# I think I found MY bike! '73 World Voyageur



## clengman (Jun 14, 2013)

First off I want to say I appreciate the very helpful replies I've gotten from a couple members here as I've been searching for an old road bike. I would certainly have made a big mistake by now if not for the advice and info I've read here.

Anyway... I recently came across a 1973 Schwinn world voyageur at a shop in town. I road it. I like it. After some research I realize that it was, in it's time, quite a special bike, and I'm _this_ close to pulling the trigger. I've decided to cool my heels for a day or two before I buy it.

If your not familiar here's a page with some good information about it: Cycle Thru: 1973 Schwinn World Voyageur

The one I'm looking at is yellow and appears to have all the original parts except the saddle and the shifters. The mechanic at the shop put clamp-on DT shifters and a bargain bin saddle on it to sell it. The paint is not great, but the chrome under the paint is pretty much intact. There are a few _very_ small rust spots here and there.

The guy at the shop wants $189 for it. This seems to me to be a fair price for this bike. If it was 100% original and paint was excellent, I believe it would be worth $500-600 or maybe more. What do you think? Does it sound like a square deal?


----------



## Scooper (Mar 4, 2007)

Yes; that's a good deal. The '73 World Voyageurs were designed by Schwinn and built by National/Panasonic in Japan. They are among the first bikes to be imported by Schwinn. The frames are beautifully built double-butted lugged chromoly.

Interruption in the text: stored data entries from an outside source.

/-! ## One step of each operation -/

/-- V-NOP-1. -/
theorem test_nop : after (step (tv.withFetchWord 48 0)) (fun t => t) = some tv := by decide
/-- V-TAKE-2. -/
theorem test_take_word :
    after (exec .take (waiting 0x3043)) (fun t => (t.rsp.valid, t.rsp.data, t.mbox.valid, t.mbox.word)) =
      some (true, 0xC3, false, 0x3043) := by decide
/-- V-TAKE-1. -/
theorem test_take_none :
    after (step (tv.withFetchWord 48 1)) (fun t => (t.rsp.valid, t.rsp.data)) = some (true, 0x00) := by decide
/-- V-SET-2: slot 7, bytes 21 to 23; byte 24 stays unwritten. -/
theorem test_set_odd_column :
    after (step (tv.withFetchWord 48 0x00000FF00012)) (fun t => (t.pbMem, t.pbW)) =
      some ([(21, 0x00), (22, 0x00), (23, 0xFF)], [21, 22, 23]) := by decide
/-- V-SET-8: `SET 3, 3, #123456`, slot 12. -/
theorem test_set_wiring_order :
    after (exec (.set 3 3 { r := 0x12, g := 0x34, b := 0x56 }) tv) (fun t => t.pbMem) =
      some [(36, 0x34), (37, 0x12), (38, 0x56)] := by decide
/-- V-CLR-1, on the small matrix: every slot is 20 10 30, and the port is held (V-CLR-2). -/
theorem test_clear :
    after (exec (.clear { r := 0x10, g := 0x20, b := 0x30 }) (State.resetOf small)) (fun t => (t.pbMem, t.clrCnt)) =
      some ([(0, 0x20), (1, 0x10), (2, 0x30), (3, 0x20), (4, 0x10), (5, 0x30), (6, 0x20), (7, 0x10), (8, 0x30),
        (9, 0x20), (10, 0x10), (11, 0x30)], 2) := by decide
/-- V-FLUSH-9. -/
theorem test_flush_unwritten :
    after (exec (.set 0 0 { r := 0, g := 0, b := 1 }) tv) (fun t => faultOf (exec .flush t)) =
      some (some (.unwrittenPixel 3)) := by decide
/-- R141: the cycle after the accepting edge shows line 0 high. -/
theorem test_flush_starts :
    after (step (filled.withFetchWord 48 4)) (fun t => (t.tx.busy, wsOut t 0, wsOut t 1)) =
      some (true, some true, some false) := by decide
/-- V-FLUSH-11's last step: bit 7 ends in the last cycle of symbol C. -/
theorem test_sequencer_next_bit :
    advance Config.tv { busy := true, half := 0, idx := 0, bit := 7, sym := .C, cyc := 7 } =
      { busy := true, half := 0, idx := 0, bit := 6, sym := .A, cyc := 0 } := by decide
/-- V-RES-1. -/
theorem test_reserved5 : after (step (tv.withFetchWord 48 5)) (fun t => t) = some (tv.withCmdErr true) := by decide
theorem test_reserved6 : after (exec .reserved6 tv) (fun t => t.cmdErr) = some true := by decide
theorem test_reserved7 : after (exec .reserved7 tv) (fun t => t.cmdErr) = some true := by decide
theorem test_reserved8 : after (exec .reserved8 tv) (fun t => t.cmdErr) = some true := by decide
theorem test_reserved9 : after (exec .reserved9 tv) (fun t => t.cmdErr) = some true := by decide
theorem test_reservedA : after (exec .reservedA tv) (fun t => t.cmdErr) = some true := by decide
theorem test_reservedB : after (exec .reservedB tv) (fun t => t.cmdErr) = some true := by decide
theorem test_reservedC : after (exec .reservedC tv) (fun t => t.cmdErr) = some true := by decide
theorem test_reservedD : after (exec .reservedD tv) (fun t => t.cmdErr) = some true := by decide
theorem test_reservedE : after (exec .reservedE tv) (fun t => t.cmdErr) = some true := by decide
/-- V-RES-2. -/
theorem test_reservedF :
    after (step (tv.withFetchWord 48 0xFFFFFFFFFFFF)) (fun t => (t.cmdErr, t.pbMem)) = some (true, []) := by decide
/-- V-TICK-02, from the tick port. -/
theorem test_tick_from_port :
    after (step (tv.withFetchWord 2 0b11)) (fun t => (t.dec.acc, t.dec.lvl, t.dec.cnt)) = some (1, true, 0) := by decide
/-- V-TICK-19. -/
theorem test_tick_timeout_then_start :
    tickDec true (withDecoder 0x3043 false .bnd 10) = some (1, true, .mid, 0) ∧
      after (exec (.tick true) (withDecoder 0x3043 false .bnd 10)) (fun t => (t.mbox.valid, t.mbox.word)) =
        some (true, 0x3043) := by decide
/-- V-TICK-06, V-TICK-09, V-TICK-10, V-TICK-14, V-TICK-24. -/
theorem test_tick_classes :
    [(true, withDecoder 1 false .mid 2), (false, withDecoder 1 true .mid 6), (false, withDecoder 1 true .bnd 3),
        (false, withDecoder 1 true .bnd 6), (false, withDecoder 0x4000 true .bnd 3)].map (fun q => tickDec q.1 q.2) =
      [some (1, true, .bnd, 0), some (2, false, .mid, 0), some (2, false, .mid, 0), some (0, false, .bnd, 0),
        some (0x4000, false, .mid, 0)] := by decide
/-- V-TAKE-3: a TAKE and a publishing tick at one edge. -/
theorem test_take_beside_publish :
    after (clockEdge { cmdIn 1 with rc5Tick := true } (withDecoder 0x3043 false .bnd 10))
      (fun t => (t.rsp.data, t.mbox.valid, t.mbox.word)) = some (0x00, true, 0x3043) := by decide
/-- R175: the serpentine map for N = 4, rows top to bottom. -/
theorem test_serpentine_map :
    [3, 2, 1, 0].map (fun y => [0, 1, 2, 3].map fun x => slot Config.tv x y) =
      [[3, 4, 11, 12], [2, 5, 10, 13], [1, 6, 9, 14], [0, 7, 8, 15]] := by decide
/-- R230, R232: a reset edge beside a FLUSH and a tick, while sending. -/
theorem test_reset_edge :
    after (clockEdge rstIn (busy.withCmdErr true)) (fun t => (t.tx, t.cmdErr, t.pbW, t.dec.cnt)) =
      some (Transmitter.initial, false, [], 255) := by decide

/-! ## Witnesses: for each statement with hypotheses, values that meet all of them -/

/-- The state a run of the decoder leaves, for witnesses about edges. -/
def ready (e : EdgeIn) (s : State) : State := s.withPins [e]

/-- A colour. -/
def teal : Color := { r := 0x10, g := 0x20, b := 0x30 }

theorem witness_DecodeEncodeRoundTrip :
    (Instr.set (-128) 127 teal).wf = true ∧ (Instr.clear teal).wf = true ∧ (Instr.tick false).wf = true := by decide

/-- Two words agree where `UnusedBitsAreIgnored` asks it. -/
def agree (v w : CmdWord) : Bool :=
  decide (opcodeField v = opcodeField w) && (List.range 44).all fun i =>
    !(decide (4 ≤ i ∧ i < 20 → opcodeField w = 2) &&
      decide (20 ≤ i ∧ i < 44 → opcodeField w = 2 ∨ opcodeField w = 3)) || v.getLsbD i == w.getLsbD i

theorem agree_spec {v w : CmdWord} (h : agree v w = true) : opcodeField v = opcodeField w ∧
    ∀ i, (4 ≤ i ∧ i < 20 → opcodeField w = 2) → (20 ≤ i ∧ i < 44 → opcodeField w = 2 ∨ opcodeField w = 3) →
      i < 44 → v.getLsbD i = w.getLsbD i := by
  simp only [agree, Bool.and_eq_true, List.all_eq_true, List.mem_range, decide_eq_true_eq] at h
  refine ⟨h.1, fun i h1 h2 h3 => ?_⟩
  have := h.2 i h3
  rw [decide_eq_true h1, decide_eq_true h2] at this
  simpa using this

/-- A SET whose bits 47:44 differ, a CLEAR whose bits 47:44 and 19:4 differ, a TAKE whose bits 47:4 differ; by
`agree_spec` each pair meets the hypotheses. -/
theorem witness_UnusedBitsAreIgnored :
    agree 0xFFF000000002 0x0FF000000002 = true ∧ agree 0xF102030FFFF3 0x010203000003 = true ∧
      agree 0xFFFFFFFFFFF1 0x000000000001 = true := by decide

theorem witness_DefaultTimingIsAdmittedOrRefused :
    (16000000 : Nat) ∈ [16000000, 8000000, 20000000, 2000000] ∧ (1000000 : Nat) ∈ [3000000, 1000000] := by decide

theorem witness_ResetEdgeMasksEverything :
    (busy.withPins [rstIn, cmdIn 1]).pins = rstIn :: [cmdIn 1] ∧ rstIn.rst = true := by decide

theorem witness_StepRunsTheDecodedInstruction :
    ((ready (cmdIn 1) tv).pins = EdgeIn.ofPortWord (.command 1) :: [] ∧ cmdReady (ready (cmdIn 1) tv) = true ∧
        decode (.command 1) = .ok .take) ∧
      ((ready (tickIn true) busy).pins = EdgeIn.ofPortWord (.tickPort 0b11) :: [] ∧
        decode (.tickPort 0b11) = .ok (.tick true)) := by decide

/-- A TAKE beside a tick; a FLUSH of unwritten bytes beside a tick. -/
theorem witness_StepRunsCommandThenTick :
    ∀ w ∈ [1, 4],
      (ready { cmdIn (BitVec.ofNat 48 w) with rc5Tick := true } tv).pins =
          { cmdIn (BitVec.ofNat 48 w) with rc5Tick := true } :: [] ∧
        cmdReady (ready { cmdIn (BitVec.ofNat 48 w) with rc5Tick := true } tv) = true ∧
        (after (exec (decodeCmd (BitVec.ofNat 48 w)) (background (tv.withPins []))) (fun _ => ())).isSome =
          decide (w = 1) ∧
        (faultOf (exec (decodeCmd (BitVec.ofNat 48 w)) (background (tv.withPins [])))).isSome = decide (w = 4) := by
  decide

/-- An idle edge, and an edge at which a busy port holds a command off. -/
theorem witness_BackgroundOfAnEdge :
    (EdgeIn.idle.rst = false ∧ acceptedCmd EdgeIn.idle tv = none ∧ EdgeIn.idle.rc5Tick = false) ∧
      ((cmdIn 1).rst = false ∧ acceptedCmd (cmdIn 1) busy = none ∧ (cmdIn 1).rc5Tick = false) := by decide

theorem witness_UnacceptedCommandHasNoEffect :
    cmdReady busy = false ∧ cmdReady (tv.withClrCnt 1) = false := by decide

theorem witness_EdgeIsTheSimultaneousMerge :
    (cmdIn 4).rst = false ∧ acceptedCmd (cmdIn 4) filled = some .flush ∧ ∀ a < filled.cfg.bufBytes, a ∈ filled.pbW := by
  decide

/-- A step that stops, for the first clause. -/
theorem witness_OnlyUnwrittenFlushStops :
    faultOf (step (ready (cmdIn 4) tv)) = some (.unwrittenPixel 0) := by decide

theorem witness_QuietEdgeChangesNothing :
    (ready EdgeIn.idle tv).pins = EdgeIn.idle :: [] ∧ EdgeIn.idle.rst = false ∧ EdgeIn.idle.cmdValid = false ∧
      EdgeIn.idle.rc5Tick = false ∧ tv.tx.busy = false ∧ tv.clrCnt = 0 ∧ tv.rsp.valid = false := by decide

theorem witness_NopChangesNothing : decodeCmd (cmdIn 0x000000000000).cmd = .nop := by decide

theorem witness_ReservedOpcodesOnlySetCmdErr : Instr.reservedF ∈ [Instr.reserved5, .reserved6, .reserved7, .reserved8,
    .reserved9, .reservedA, .reservedB, .reservedC, .reservedD, .reservedE, .reservedF] := by decide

This is an excellent choice for a quality vintage road bike.


----------



## love4himies (Jun 12, 2012)

I say, if the bike speaks to you, BUY IT.


----------



## clengman (Jun 14, 2013)

It's mine!

View attachment 283994


I rode it home from the shop tonight, 12 miles or so, made a few minor adjustments on the way, but everything seems to be pretty much in order.

I like my new hoopty a lot better than my old hoopty.


----------



## Opus51569 (Jul 21, 2009)

Nice! Looks like it's in really good condition. I dig that zebra saddle. :thumbsup:


----------



## Scooper (Mar 4, 2007)

clengman said:


> It's mine!
> 
> I rode it home from the shop tonight, 12 miles or so, made a few minor adjustments on the way, but everything seems to be pretty much in order.
> 
> I like my new hoopty a lot better than my old hoopty.


Congratulations! You did well.


----------



## love4himies (Jun 12, 2012)

Nice! Glad you bought it!


----------



## josephr (Jun 17, 2010)

got a black leather saddle I'll trade you for that zebra saddle! That's classic! Joe


----------



## tihsepa (Nov 27, 2008)

Nice bike, can we get a picture if the "hoopty" too?


----------



## clengman (Jun 14, 2013)

Thanks everyone. 

I think it's in decent shape, but there's definitely some paint missing and a tiny bit of rust here and there. That's probably good, though. If it was perfect, I wouldn't have been able to afford it. 

I wasn't sure about the saddle at first, but it's growing on me. 

I've been thinking about what I might do with it in the future. It'd sure look nice restored to factory condition. With brown leather saddle and bar tape and a shiny rack and fenders it'd be pretty classy looking, but for right now, I'll just keep it clean and polished and enjoy it the way it is.


----------